The fact, for example, that gardaí have to get permission from some Central Control Unit to step outside the station door and do their job.
The fact that, as the GRA has warned, members on the frontline are under what a GRA official described as “more or less constant attack” from criminals, something which is reflected in a reported 20% increase in assaults.
Another factor: gardaí involved in car pursuits are being “stood down”, which criminals are of course, aware of, and which is putting the road network at the mercy of out-of-control car-borne gangsters with no regard for the law-abiding motorist.
The organisation is being both hampered and hammered by poor pay, poor pensions, and appalling working conditions.
As the GRA has pointed out, members also live under the unrelenting stress of constantly having to look over your shoulder to see if GSOC is coming at you.
There’s the stress of all these seemingly endless suspensions of Garda members around the country, some of whom, it’s reported, are being left for years in limbo.
All of it is a huge disincentive to joining the force.
All of it is a huge disincentive to remaining in the force.
And the government is doing absolutely nothing about this creeping rot, which is spreading not just through the Garda Síochána, but through every aspect of the public service; in education, health, the army, the navy.
It’s not just the current lot, by the way.
Successive governments have failed to deal with it.
Thing is, though, the current government appears particularly unconcerned about solving domestic problems.
Our government’s sole priority appears to be international optics; how best, for example to house, feed, educate and provide spending money to the latest tranche of the seemingly endless stream of refugees and asylum-seekers arriving in this country while crime spirals out of control.
Irish people are homeless and young adults face the choice of either emigrating because of the lack of accommodation or returning home to live with their parents.
Families cannot find a GP because so many have emigrated or retired and the remaining practices are struggling to meet the existing demand.
Patients are dreading the day their GP retires because the chances are they may not be able to find another one.
It’s a big problem - gardaí, nurses, doctors, teachers, soldiers and naval personnel are leaving either their professions or their country in droves because of poor pay, poor working conditions and a serious crisis in morale.
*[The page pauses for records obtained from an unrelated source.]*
-- ==== Sys2Proof/Machine/Ops.lean ====
section
/-! DEFINITION. The named operations over the state that every family shares: the active plan, one link, raising and coalescing notices, counting a
fault, the pulse outputs, taking a request and placing its response, and the transmitter's choice of the next frame. -/

namespace Sys2Proof.Machine

/-! ## Reading and writing parts of the state -/

/-- The record of the active plan; none when no plan is active (R57). -/
def activePlan (s : State) : Option Plan := s.plans.active.bind s.plans.records.get

/-- One link. -/
def link (l : LinkNo) (s : State) : LinkUnit := s.links.get l

/-- One link replaced. -/
def setLink (l : LinkNo) (u : LinkUnit) (s : State) : State := { s with links := s.links.set l u }

/-- The core replaced. -/
def setCore (c : Core) (s : State) : State := { s with core := c }

/-- L0 to L5 in order. -/
def allLinks : List LinkNo := [0, 1, 2, 3, 4, 5]

/-- The latest QUALITY of a receiver (R34). -/
def latestQuality (rx : Receiver) : Option Quality := rx.qualCur.or rx.qualLast

/-- The latest announce of a receiver, for LINK_READ (R33). -/
def latestAnnounce (rx : Receiver) : Option Announce := rx.annCur.or rx.annLast

/-- The latest QUALITY of the selected source. -/
def sourceQuality (s : State) : Option Quality := s.sel.source.bind (fun l => latestQuality (link l s).rx)

/-! ## Notices (R162 to R164) -/

/-- The key a notice belongs to (Table 10-1). -/
def noticeKey : Notice → Key
  | .ready _ => .ready
  | .plan _ _ _ _ => .plan
  | .time _ _ _ _ _ _ _ _ => .time
  | .actions _ => .actions
  | .capture _ => .capture
  | .fault _ => .fault
  | .link l _ _ _ _ => .link l

/-- The bit of the kind-enable mask that enables a key's kind (R177). -/
def maskBit : Key → Nat
  | .ready => 0
  | .plan => 1
  | .time => 2
  | .actions => 3
  | .capture => 4
  | .fault => 5
  | .link _ => 6

/-- A FAULT list with one raise counted into it: added to the entry of its cause, stopping at 255, or appended (R163). -/
def countFault (c : FaultCause) (n : Nat) : List (FaultCause × Nat) → List (FaultCause × Nat)
  | [] => [(c, n)]
  | e :: es => if e.1 = c then (e.1, min (e.2 + n) 255) :: es else e :: countFault c n es

/-- A raise folded into the unsent notice of its key (Table 10-3). -/
def coalesce (old new : Notice) : Notice :=
  match old, new with
  | .plan _ prev _ _, .plan active _ cause idx => .plan active prev cause idx
  | .time _ prev _ _ _ jump _ changes, .time st _ src grade hops jump' idx _ =>
    .time st prev src grade hops (jump'.or jump) idx (min (changes + 1) 255)
  | .actions items, .actions more => .actions (items ++ more)
  | .capture _, .capture count => .capture count
  | .fault es, .fault more => .fault (more.foldl (fun acc e => countFault e.1 e.2 acc) es)
  | .link l _ prev _ changes, .link _ st _ cause _ => .link l st prev cause (min (changes + 1) 255)
  | _, new => new

/-- A raise put into the pending list: folded into the unsent notice of its key where one stands, which keeps its place, and else made new at the
young end (R162 b, c). -/
def putNotice (n : Notice) : List Notice → List Notice
  | [] => [n]
  | m :: ms => if noticeKey m = noticeKey n then coalesce m n :: ms else m :: putNotice n ms

/-- R162 on the notice unit: a raise of a disabled kind is not made. -/
def raised (n : Notice) (u : NoticeUnit) : NoticeUnit :=
  if u.mask.getLsbD (maskBit (noticeKey n)) then { u with unsent := putNotice n u.unsent } else u

/-- A block raises a notice (R162). -/
def raise (n : Notice) (s : State) : State := { s with notices := raised n s.notices }

/-- One occurrence of a fault counted in the FAULT notice (R164). -/
def raiseFault (c : FaultCause) (s : State) : State := raise (.fault [(c, 1)]) s

/-- The time core raises a TIME notice: the state as it stands after the event, the state before it, and the jump, if any (R6). -/
def raiseTime (previous : CoreState) (jump : Option Time) (s : State) : State :=
  raise (.time s.core.state previous s.sel.source s.core.grade s.core.hops jump s.core.syncIndex 1) s

/-- A qualifier raises the LINK notice of a change of its state (R54). -/
def raiseLink (l : LinkNo) (previous : QualState) (cause : LinkCause) (s : State) : State :=
  raise (.link l (link l s).qual.state previous cause 1) s

/-- The failover controller raises a PLAN notice (R88). -/
def raisePlan (previous : Option PlanNo) (cause : PlanCause) (idx : SyncIndex) (s : State) : State :=
  raise (.plan s.plans.active previous cause idx) s

/-! ## Pulse outputs (R120 to R123) -/

/-- The end of a width: an active output whose remaining width has reached 0 becomes inactive (R122). -/
def endWidth (q : Pulse) : Pulse := if q.active ∧ q.width = 0 then { q with active := false } else q

/-- One counted step: the remaining width of an active output falls by one, and at 0 the output becomes inactive (R122). -/
def stepPulse (q : Pulse) : Pulse := if q.active then endWidth { q with width := q.width - 1 } else q

/-- An output forced inactive with its width abandoned (R123). -/
def idlePulse (q : Pulse) : Pulse := { q with active := false, width := 0 }

/-- Every output forced inactive (R123). -/
def forcePulses (s : State) : State := { s with pulses := s.pulses.map idlePulse }

/-- A PULSE fires: its output becomes active, or stays so, with the new width (R121). -/
def startPulse (o : OutputNo) (width : Nat) (s : State) : State :=
  { s with pulses := s.pulses.set o { s.pulses.get o with active := true, width := width } }

/-- The level an output drives on its pin (R120). -/
def pinLevel (q : Pulse) : Level :=
  match q.polarity, q.active with
  | .activeHigh, true => .high
  | .activeHigh, false => .low
  | .activeLow, true => .low
  | .activeLow, false => .high

/-! ## Emitting marks (R26) -/

/-- A mark handed to a pair: it leaves at once on an idle pair and waits behind the marks ahead of it otherwise (R26). -/
def pairSend (m : Mark) (p : Pair) : Pair :=
  if p.busy = 0 ∧ p.waiting = [] then { p with mark := some m, busy := Config.markTicks } else { p with waiting := p.waiting ++ [m] }

/-- The conditions under which a link emits marks, its direction apart: a counting state with time valid (R26). -/
def mayEmit (c : Core) : Bool := counting c.state && c.valid

/-- Every SEND link emits a mark for the step just counted (R26). -/
def emit (m : Mark) (s : State) : State :=
  if mayEmit s.core then
    { s with links := s.links.map (fun u => if u.dir = .send then { u with pair := pairSend m u.pair } else u) }
  else s

/-! ## The transmitter (R137, R166) -/

/-- The notice unit's offer to the transmitter (R166). -/
inductive Offer where
  | again (n : SentNotice)
  | fresh (n : Notice)
  deriving DecidableEq, Repr

/-- What the notice unit offers: while LIVE, the oldest of the resend list, else the oldest unsent notice when the window has room (R166). -/
def noticeOffer (u : NoticeUnit) : Option Offer :=
  match u.liveness with
  | .quiet => none
  | .live =>
    match u.resend with
    | q :: _ => (u.window.find? (fun n => n.seq == q)).map .again
    | [] => if u.window.length < Config.windowSize then u.unsent.head?.map .fresh else none

/-- The acknowledgement timer's length with the timeout in force (R166, R168). -/
def ackTicks (u : NoticeUnit) : Nat := u.timeout * Config.ticksPer10ms

/-- The entries that an ACTIONS notice lists record its sequence number (R108). -/
def recordReport (q : SeqNo) (n : Notice) (c : Schedule) : Schedule :=
  match n with
  | .actions items => { c with queue := c.queue.map (fun e => if e.id ∈ items.map ActionItem.id then { e with reportedIn := some q } else e) }
  | _ => c

/-- A frame handed to the line. -/
def beginFrame (f : Outgoing) (s : State) : State :=
  { s with channel := { s.channel with sending := some { frame := f, left := lineTime f } } }

/-- The transmitter begins to send an offered notice (R166): a resend leaves the resend list; a new notice leaves the pending list, takes the next
sequence number and joins the window; the acknowledgement timer is restarted at either. -/
def beginNotice (o : Offer) (s : State) : State :=
  match o with
  | .again n =>
    beginFrame (.notice n) { s with notices := { s.notices with resend := s.notices.resend.tail, timer := some (ackTicks s.notices) } }
  | .fresh n =>
    let sent : SentNotice := { seq := s.notices.nextSeq, notice := n }
    beginFrame (.notice sent)
      { s with
        notices := { s.notices with
          unsent := s.notices.unsent.tail, window := s.notices.window ++ [sent], nextSeq := s.notices.nextSeq + 1,
          timer := some (ackTicks s.notices) }
        sched := recordReport sent.seq n s.sched }

/-- The transmitter chooses the next frame when the line is free: a ready response before any notice (R137). -/
def transmit (s : State) : State :=
  match s.channel.sending with
  | some _ => s
  | none =>
    match s.channel.responses with
    | .filled r :: _ => beginFrame (.response r) s
    | _ =>
      match noticeOffer s.notices with
      | some o => beginNotice o s
      | none => s

/-! ## Taking a request and answering it (R128, R135, R136) -/

/-- The kind of the response to a request of a kind (R128). -/
def responseKind (k : Byte) : Byte := if 1 ≤ k.toNat ∧ k.toNat ≤ 0x3F then k + 0x80 else 0x80

/-- The oldest reserved slot filled with a response; it belongs to the request now answered, since slots stand in arrival order (R136). -/
def fillSlot (r : Response) : List Slot → List Slot
  | [] => []
  | .reserved :: ss => .filled r :: ss
  | .filled q :: ss => .filled q :: fillSlot r ss

/-- What a request is answered with: a status and, with OK or PLAN_INVALID, the fields that follow (R140). -/
structure Answer where
  status : Status
  fields : List Byte
  deriving DecidableEq, Repr

/-- A status alone (R140). -/
def refuse (st : Status) : Answer := ⟨st, []⟩

/-- The response of a request placed in its slot (R135). -/
def placeResponse (r : Request) (a : Answer) (s : State) : State :=
  { s with channel := { s.channel with
      responses := fillSlot { tag := r.tag, kind := responseKind r.kind, status := a.status, fields := a.fields } s.channel.responses } }

/-- The oldest request leaves the queue for the handler, which holds none and has no restart pending (R135). -/
def oldestRequest (s : State) : Option Request :=
  match s.channel.handling with
  | some _ => none
  | none => s.channel.requests.head?

/-- The request taken off the queue. -/
def dequeue (s : State) : State := { s with channel := { s.channel with requests := s.channel.requests.tail } }

/-- The handler takes the oldest request when its kind is one of `kinds`, carries it out whole, places its response, and the transmitter, told of
it, chooses (R135, R137). When the handler cannot take such a request the event does not occur and nothing changes (log entry 2). DESIGN CHOICE, unsafe (log
entry 32): the manual gives no time between the taking and the response, and the model places the response in the same event. -/
def handle (kinds : Byte → Bool) (carryOut : Request → State → Answer × State) (s : State) : State :=
  match oldestRequest s with
  | none => s
  | some r =>
    if kinds r.kind then
      let out := carryOut r (dequeue s)
      transmit (placeResponse r out.1 out.2)
    else s

/-- A request kind's general length check and then its own checks and effect (R135 b, R140). -/
def withLength (lengths : List Nat) (body : List Byte → State → Answer × State) (r : Request) (s : State) : Answer × State :=
  if r.payload.length ∈ lengths then body r.payload s else (refuse .badLength, s)

end Sys2Proof.Machine
end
The Garda Síochána in particular is in the middle of a perfect storm, battered by both a recruitment crisis and a retention/resignation crisis that is unprecedented in the history of the force.
And a few million thrown at police stations in Dublin city centre to enable them to work more effectively is like putting up an umbrella in a hurricane.
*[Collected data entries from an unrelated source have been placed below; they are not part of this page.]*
-- ==== Sys2Proof/Certificates/Slice0/Obligations.lean ====
section
/-! DEFINITION. The statements about the block, for the provers: the queue of commands, resets, the channel, each request kind, the lines, the links and
the time core, and the invariants that every step keeps. -/

section StatementsOfTheBlock

open Sys2Proof Sys2Proof.Machine

/-! ## The queue of commands and the idle step -/

/-- A step takes the command at the front of the queue and carries it out on the state with the queue's rest (log entry 1). -/
def Obligations.StepTakesTheFrontCommand : Prop :=
  ∀ (c : Instr) (rest : List Instr) (s : State), s.pending = c :: rest → step s = exec c { s with pending := rest }

/-- On an empty queue one reference tick passes (log entry 1: the model's choice): the counters of ticks rise and stop at 65535 (R4, R42), the running
timers, the acknowledgement timer among them, fall by one, a pair carries its mark one tick on, and the frame being sent loses one tick of line time (R126);
then the transmitter may begin a frame. The events of the part's own that are then due, and no others, stand in the queue, each once, in some order (log
entry 3). -/
def Obligations.IdleStepIsOneTick : Prop :=
  ∀ s u : State, s.pending = [] →
    u = { s with
      core := { s.core with
        ticks := min (s.core.ticks + 1) 65535
        gen := { s.core.gen with elapsed := if counting s.core.state then s.core.gen.elapsed + 1 else s.core.gen.elapsed } }
      passing := []
      caughtUp := none
      edgeAt := none
      links := s.links.map (fun l => { l with
        qual := { l.qual with
          sinceMark := min (l.qual.sinceMark + 1) 65535
          loss := l.qual.loss.map (· - 1)
          hold := l.qual.hold.map (· - 1) }
        pair := { l.pair with busy := l.pair.busy - 1, mark := if l.pair.busy ≤ 1 then none else l.pair.mark } })
      channel := { s.channel with
        frameTimer := s.channel.frameTimer.map (· - 1)
        sending := s.channel.sending.map (fun f => { f with left := f.left - match s.channel.rate with
          | .b115200 => 115200
          | .b230400 => 230400
          | .b460800 => 460800
          | .b921600 => 921600 }) }
      notices := { s.notices with timer := s.notices.timer.map (· - 1) } } →
    ∃ t, step s = .next t ∧ t = { transmit u with pending := t.pending, choices := t.choices }
      ∧ t.pending.Nodup ∧ ∀ c, c ∈ t.pending ↔ EventDue t c

/-- Every command, in every state, answers a next state, and none writes the queue of commands or the count of free choices: the part refuses nothing and
stops at nothing (R135, R164; log entry 24). -/
def Obligations.EveryCommandCompletes : Prop :=
  ∀ (c : Instr) (s : State), ∃ t, exec c s = .next t ∧ t.pending = s.pending ∧ t.choices = s.choices
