/-! ## endEdge -/

@[simp] theorem endEdge_toBlocks (b s : State) : (endEdge b s).toBlocks = s.toBlocks := by unfold endEdge; split <;> rfl
@[simp] theorem endEdge_pending (b s : State) : (endEdge b s).pending = s.pending := by unfold endEdge; split <;> rfl
@[simp] theorem endEdge_choices (b s : State) : (endEdge b s).choices = s.choices := by unfold endEdge; split <;> rfl
@[simp] theorem endEdge_passing (b s : State) : (endEdge b s).passing = s.passing := by unfold endEdge; split <;> rfl
@[simp] theorem endEdge_kept (b s : State) : (endEdge b s).kept = s.kept := by unfold endEdge; split <;> rfl
@[simp] theorem endEdge_edgeAt (b s : State) : (endEdge b s).edgeAt = s.edgeAt := by unfold endEdge; split <;> rfl

end Sys2Proof.Machine
end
Last April, garda strength dipped to 13,997, down from 14,347 the previous year.
It’s obvious that Gardaí should be better paid, better equipped and empowered to do their jobs right. That they have improved pensions. That they be provided with much improved working conditions. That they should be allowed to do their job.
Of course there should be oversight, but not the kind that stands police officers down from chasing criminals, makes it nigh-on impossible for them to do their work, and forces them to spend hours completing mountains of paperwork.
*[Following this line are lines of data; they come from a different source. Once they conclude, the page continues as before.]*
-- ==== Sys2Proof/Laws/Environment.lean ====
section
/-! SUPPORT. What the timing functions never touch: the queue of commands, the halt line, the capture unit, the channel and what the edges of one tick carry. One lemma for each shared
operation of the core, the links, the selection, the plans and the schedule. And what an edge finds where no step was caught up. -/

namespace Sys2Proof.Machine

/-- The queue of commands, the choices drawn, the halt line, the capture unit, the channel and what the edges of this tick carry are as they were. -/
def SameEnvironment (s t : State) : Prop :=
  t.pending = s.pending ∧ t.choices = s.choices ∧ t.halt = s.halt ∧ t.capture = s.capture ∧ t.channel = s.channel
    ∧ t.edgeAt = s.edgeAt

theorem SameEnvironment.refl (s : State) : SameEnvironment s s := ⟨rfl, rfl, rfl, rfl, rfl, rfl⟩

theorem SameEnvironment.trans {s t u : State} (h : SameEnvironment s t) (k : SameEnvironment t u) : SameEnvironment s u := by
  obtain ⟨a, b, c, d, e, f⟩ := h
  obtain ⟨a', b', c', d', e', f'⟩ := k
  exact ⟨a'.trans a, b'.trans b, c'.trans c, d'.trans d, e'.trans e, f'.trans f⟩

/-- A fold of steps that each keep the environment keeps it. -/
theorem SameEnvironment.foldl {α : Type} {f : State → α → State} (h : ∀ s x, SameEnvironment s (f s x)) (l : List α) (s : State) :
    SameEnvironment s (l.foldl f s) := by
  induction l generalizing s with
  | nil => exact .refl s
  | cons x xs ih => exact (h s x).trans (ih _)

theorem sameEnvironment_setCore (c : Core) (s : State) : SameEnvironment s (setCore c s) := ⟨rfl, rfl, rfl, rfl, rfl, rfl⟩
theorem sameEnvironment_setLink (l : LinkNo) (u : LinkUnit) (s : State) : SameEnvironment s (setLink l u s) := ⟨rfl, rfl, rfl, rfl, rfl, rfl⟩
theorem sameEnvironment_setQual (l : LinkNo) (q : Qualifier) (s : State) : SameEnvironment s (setQual l q s) := ⟨rfl, rfl, rfl, rfl, rfl, rfl⟩
theorem sameEnvironment_setRx (l : LinkNo) (r : Receiver) (s : State) : SameEnvironment s (setRx l r s) := ⟨rfl, rfl, rfl, rfl, rfl, rfl⟩
theorem sameEnvironment_raise (n : Notice) (s : State) : SameEnvironment s (raise n s) := ⟨rfl, rfl, rfl, rfl, rfl, rfl⟩
theorem sameEnvironment_raiseFault (c : FaultCause) (s : State) : SameEnvironment s (raiseFault c s) := ⟨rfl, rfl, rfl, rfl, rfl, rfl⟩
theorem sameEnvironment_raiseTime (p : CoreState) (j : Option Time) (s : State) : SameEnvironment s (raiseTime p j s) := ⟨rfl, rfl, rfl, rfl, rfl, rfl⟩
theorem sameEnvironment_raiseLink (l : LinkNo) (p : QualState) (c : LinkCause) (s : State) : SameEnvironment s (raiseLink l p c s) :=
  ⟨rfl, rfl, rfl, rfl, rfl, rfl⟩
theorem sameEnvironment_raisePlan (p : Option PlanNo) (c : PlanCause) (i : SyncIndex) (s : State) : SameEnvironment s (raisePlan p c i s) :=
  ⟨rfl, rfl, rfl, rfl, rfl, rfl⟩
theorem sameEnvironment_raiseItem (e : Entry) (o : Ending) (s : State) : SameEnvironment s (raiseItem e o s) := ⟨rfl, rfl, rfl, rfl, rfl, rfl⟩
theorem sameEnvironment_forcePulses (s : State) : SameEnvironment s (forcePulses s) := ⟨rfl, rfl, rfl, rfl, rfl, rfl⟩
theorem sameEnvironment_countPulses (s : State) : SameEnvironment s (countPulses s) := ⟨rfl, rfl, rfl, rfl, rfl, rfl⟩

theorem sameEnvironment_emit (m : Mark) (s : State) : SameEnvironment s (emit m s) := by
  unfold emit; split
  · exact ⟨rfl, rfl, rfl, rfl, rfl, rfl⟩
  · exact .refl s

/-! ## Selection, links, plans -/

theorem sameEnvironment_select (p : Plan) (new : Option LinkNo) (s : State) : SameEnvironment s (select p new s) := ⟨rfl, rfl, rfl, rfl, rfl, rfl⟩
People joined the force to police, not, as a GRA official said, to spend their time pen-pushing.
So, yes, thanks to government inaction, crass stupidity, lack of funding, and mountains of red tape, time is on the side of criminals.
In Dublin, all they have to do is wait ’til the new overtime money runs out.
And what of the rest of the country, where you never see a garda anymore?
What’s being done about the lack of garda visibility and the need for gardaí at street-level dealing with anti-social behaviour, and open drug dealing in the increasingly dilapidated cities of Cork, Galway, Limerick, and in towns like Mallow, Midleton or Clonakilty?
How many more U.S tourists like Stephen Termini will have to be put into a coma by a gang of vicious thugs before effective law-enforcement returns wholesale to this state?